* ASSIGNED TASK:
Within the records, find every line that includes the word "induction" and copy it.

§ §

theorem witness_PnTimersComplete :
    (let s := pnWith [(0, 1), (23, 1)] 0 { pnAsleep with state := 2 }
     3 < 64 ∧ sluiceRuns s = true ∧ (pnOf (takeHits s) 3).state = 2 ∧ linesLeft (takeHits s) 3 1 = []) ∧
    (let s := pnWith [] 0 { pnAsleep with state := 4 }
     (pnOf (takeHits s) 3).state = 4 ∧ s.modes.halted = false ∧ s.power.core = true ∧ vectorOpen 18 s = true ∧
       (pnOf (takeHits (inModes (fun m => { m with halted := true }) s)) 3).state = 4) ∧
    ((pnOf (takeHits (pnWith [] 0 { pnAsleep with state := 5 })) 3).state = 5 ∧
      (pnOf (takeHits (pnState { pnAsleep with state := 5 })) 3).state ≠ 5) ∧
    (let s := pnWith [(0, 1)] 0 { pnAsleep with state := 2 }
     (pnOf (takeHits s) 3).state = 2 ∧ linesLeft (takeHits s) 3 1 = [23]) ∧
    (let s := pnWith [(23, 2)] 0 { pnAsleep with state := 6 }
     (pnOf (takeHits s) 3).state = 6 ∧ (linesLeft (takeHits s) 3 2).reverse = [0]) ∧
    (let s := pnState { pnAsleep with rewake := true }
     (pnOf s 3).state = 1 ∧ (pnOf s 3).rewake = true ∧ linesLeft s 3 1 = [0, 23]) ∧
    (let s := pnWith [] 0 { pnAsleep with state := 5 }
     2 ^ 64 - 1 < 2 ^ 64 ∧ writable .pcie O.sleepAck (leBytes 8 (2 ^ 64 - 1)) s = true ∧ bit (2 ^ 64 - 1) 3 = true ∧
       writable .pcie O.sleepAck (leBytes 8 (2 ^ 3)) s = true ∧ (pnOf (takeHits s) 3).state = 5) := by
  refine ⟨?_, ?_, ?_, ?_, ?_, ?_, ?_⟩ <;> decide +kernel

/-! ### Bundles and freshness -/

theorem spell_length (a n : Nat) (m : Memory) : (Memory.spell a n m).length = n := by
  induction n generalizing a m with
  | zero => rfl
  | succ n ih =>
    cases m with
    | nil => simp [Memory.spell, ih]
    | cons e m => obtain ⟨k, v⟩ := e; simp only [Memory.spell]; split <;> simp [ih]

/-- What a run of a byte string's own cells spells is the string. -/
theorem spell_cells (a : Nat) (bs : Bytes) : Memory.spell a bs.length (Memory.cells a bs) = bs := by
  induction bs generalizing a with
  | nil => rfl
  | cons b bs ih =>
    have hge := Memory.cells_key (a + 1) bs
    by_cases hb : b = 0
    · simp only [Memory.cells, if_pos hb, List.length_cons]
      cases hm : Memory.cells (a + 1) bs with
      | nil => rw [Memory.spell, ← hm, ih, hb]
      | cons e m =>
        obtain ⟨k, v⟩ := e
        have : a + 1 ≤ k := (hge (k, v) (by rw [hm]; simp)).1
        rw [Memory.spell, if_neg (by omega), ← hm, ih, hb]
    · simp only [Memory.cells, if_neg hb, List.length_cons, Memory.spell, if_pos trivial, ih]

/-- Of the cells of two strings in a row, those of a span below the second are the first's. -/
theorem cells_append (a : Nat) (x y : Bytes) : Memory.cells a (x ++ y) = Memory.cells a x ++ Memory.cells (a + x.length) y := by
  induction x generalizing a with
  | nil => simp [Memory.cells]
  | cons b x ih =>
    simp only [List.cons_append, Memory.cells, ih, List.length_cons]
    have : a + 1 + x.length = a + (x.length + 1) := by omega
    split <;> simp [this]

theorem readBytes_middle (x y z : Bytes) (a n : Nat) (hx : x.length = a) (hy : y.length = n) :
    Memory.readBytes (Memory.cells 0 (x ++ y ++ z)) a n = y := by
  subst hx hy
  unfold Memory.readBytes
  rw [cells_append, cells_append, List.filter_append, List.filter_append]
  have h1 : (Memory.cells 0 x).filter (fun e => decide (x.length ≤ e.1 ∧ e.1 < x.length + y.length)) = [] := by
    rw [List.filter_eq_nil_iff]; intro e he; have := Memory.cells_key _ _ e he; simp; omega
  have h2 : (Memory.cells (0 + x.length) y).filter (fun e => decide (x.length ≤ e.1 ∧ e.1 < x.length + y.length)) = Memory.cells x.length y := by
    rw [Nat.zero_add, List.filter_eq_self]; intro e he; have := Memory.cells_key _ _ e he; simp; omega
  have h3 : (Memory.cells (0 + (x ++ y).length) z).filter (fun e => decide (x.length ≤ e.1 ∧ e.1 < x.length + y.length)) = [] := by
    rw [List.filter_eq_nil_iff]; intro e he; have := Memory.cells_key _ _ e he; simp at this ⊢; omega
  rw [h1, h2, h3]
  simpa using spell_cells x.length y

§ §

* RESULT OF THIS EXERCISE:
  induction n generalizing a m with
  induction bs generalizing a with
  induction x generalizing a with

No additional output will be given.